Cover image of "The Book of the Unnamed Midwife," a feminist story

Meg Elison‘s debut novel, The Book of the Unnamed Midwife, won the prestigious Philip K. Dick Award and was included among the Publishers Weekly Best Books of the Year, 2016, and Amazon Best Books of the Year, 2016. It’s another sign that science fiction has come of age, no longer confined to a readers’ ghetto. The novel is a powerful feminist story set principally in the US in the near future. An unstoppable “plague” has killed off nearly all the human race but has proven far more lethal for women and children than for men.

In the aftermath of the pandemic, a registered nurse-midwife at the University of California-San Francisco (UCSF) has awakened after a weeks-long bout with the illness, only to find that her lover, a physician named Jack, has disappeared and everyone else in the hospital is dead. We never learn the midwife’s name: as she staggers through the desolate world, encountering other living human beings only occasionally, she introduces herself under a series of assumed names.

“The book” of the title is her diary, a searing account of her feelings and experiences in a world gone mad. A diligent diarist, she incorporates stories from others she meets along the way. Several generations later, the midwife’s book represents for at least one community the only full account of the collapse that followed the plague. In a twist reminiscent of Walter M. Miller’s A Canticle for Leibowitz, the book is treated with reverence by the survivors, who are gradually building a new, matriarchal civilization.


The Book of the Unnamed Midwife by Meg Elison ★★★★☆


The midwife slowly makes her way, partly on foot, partly by car or bicycle, and later by snowmobile, from San Francisco through Northern California, Oregon, Idaho, and Utah. She frequently encounters violent, sex-crazed men who victimize every woman or girl within their reach, typically enslaving them. Much more rarely, she comes across a woman or a helpful man. She survives by plundering abandoned homes, avoiding the rotting corpses of the dead—and by using the guns and rifles she manages to accumulate from time to time. (Her father had taught her to shoot.)

As the months go by, remaining food, fuel, weapons, and ammunition become ever more scarce. From time to time, she joins one or two others and settles down temporarily, but those connections don’t last. Later, she comes across a new phenomenon: a “hive” in which a single woman rules over a household of several or even dozens of men, doling out sexual favors at whim. Most of the small towns she visits are abandoned. The midwife chooses to avoid the cities, where greater danger lies.

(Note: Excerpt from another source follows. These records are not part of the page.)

/-- The outcomes of SIG.ROUTESWAP (R386). -/
inductive SwapOutcome where
  | fault | noop | wait | swap
  deriving DecidableEq, Repr

/-- The first outcome of R386 whose condition holds, for a job stream and a target route epoch. -/
def swapOutcome (s : State) (j target : Nat) : SwapOutcome :=
  let control := match s.maps.find? (·.1 == j) with | some e => bitf e.2.desc 156 | none => false
  let staged := s.val ⟨0x3000, 4, 0⟩ % 256
  if !control then .fault
  else if s.routeEpoch = target then .noop
  else if staged = 1 then .wait
  else if staged = 2 && s.val ⟨0x3000, 6, 0⟩ = target then (if s.useInFlight then .wait else .swap)
  else .fault

/-! ### Hangs (R242, R243) -/

/-- Whether a VEC instruction is refused at the head of its queue: a disabled core, a malformed word, an unbound handle (R74,
R437). -/
def refusedAtHead (s : State) (c : Nat) (i : StationInsn) : Bool :=
  let k := s.core c
  s.coreDisabled c || !headOk k 2 i ||
    (match insnForm i.w0 with | some f => (unboundHandle k i.w0 f).isSome | none => false)

/-- What the head of a station's queue waits for: semaphore field and value, where R243 gives them (R242, R243). -/
def headWait (s : State) (c st : Nat) : Option (Option (Nat × Nat)) :=
  let k := s.core c
  match k.queue st with
  | [] => none
  | i :: _ =>
    let w := i.w0
    if iOpcode w = 1 || iOpcode w = 2 then
      let sem := iField w 48 8
      let v := iField w 0 32
      if (k.sem sem).toNat < v then some (some (sem, v)) else none
    else if st = 6 && iOpcode w = 0x31 && headOk k 6 i then
      match s.jsOfCore c with
      | none => none
      | some j =>
        let m := remoteMessage s c j i
        let dst := iField w 24 16
        if remoteKnown s j dst m && !remoteReady s j dst m then some (some (0xFF, m.firstId)) else none
    else if st = 6 && iOpcode w = 0x33 && headOk k 6 i then
      match s.jsOfCore c with
      | none => none
      | some j => if swapOutcome s j (iField w 0 32) = .wait then some none else none
    else if st = 4 && iOpcode w = 0x20 && headOk k 4 i then
      match s.jsOfCore c with
      | none => none
      | some j =>
        let x := s.idState j (iTransfer w)
        if (s.sourced j (iTransfer w)).isSome && x.phase = 2 && x.current == iGeneration w then some (some (0xFF, iTransfer w))
        else none
    else if st = 2 && refusedAtHead s c i && !summaryRoom k (postCount w) then some none
    else none

/-- `HANG.CTL_STALL`: what the control core waits at (R134, R243). -/
def ctlStall (s : State) (c : Nat) : Nat :=
  let k := s.core c
  if !k.ctl.running || s.coreDisabled c then 0
  else
    match k.ctl.stream[k.ctl.pc]? with
    | none => 0
    | some w =>
      let waits := fun (body : State → QWord → State) => ctlFieldsOk w && ((body s w).core c).ctl == k.ctl
      match cOpcode w with
      | 0x30 => if waits (ctlSumpop c) then 1 else 0
      | 0x38 => if waits (ctlCtld c) then 2 else 0
      | 0x49 => if waits (ctlUnbind c) then 3 else 0
      | 0x40 => if waits (ctlPush c) then 4 else 0
      | _ => 0

/-- A wait written into a hang report; 40 free bits where R243 gives the wait no layout (log entry 2). -/
def reportHead (c : Nat) (acc : BitVec 512 × State) (st : Nat) : BitVec 512 × State :=
  match headWait acc.2 c st with
  | some (some (sem, v)) => (setf (setf (setf acc.1 (396 + st) 1 1) (40 * st + 32) 8 sem) (40 * st) 32 v, acc.2)
  | some none =>
    let f := acc.2.free 40
    (setf (setf acc.1 (396 + st) 1 1) (40 * st) 40 f.1, f.2)
  | none => acc

/-- The 64-byte hang report of a core (R243). -/
def hangReport (s : State) (c : Nat) : BitVec 512 × State :=
  let j := (s.jsOfCore c).getD 0
  let r := setf (0 : BitVec 512) 448 64 (s.clock (clkCore (c / 64))).toNat
  let r := setf (setf r 416 32 (s.val (keyStarted j))) 408 8 c
  let r := setf (setf r 406 2 j) 403 3 (ctlStall s c)
  (List.range 7).foldl (reportHead c) (r, s)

Eventually, after harrowing experiences that force her to kill without compunction, the midwife arrives in a peaceful and thriving community, where she takes up her practice as a nurse and midwife once again. Since the plague struck, no babies have survived birth. In fact, many of their mothers die as well. The midwife has lost hope—but prematurely so.

The Book of the Unnamed Midwife is a rewarding read, but it’s flawed. I found myself wondering who was telling the story. The tale unfolds in a series of excerpts from the midwife’s book, interspersed with a third-person narrative. For much of the book, the narrative focuses only on the midwife. Then the narrative’s scope widens, first to other people and other parts of the US and later to the entire planet. Perhaps it’s irrational of me to expect that a contemporary novel would follow all the dictates of logic. Maybe I’m just too old.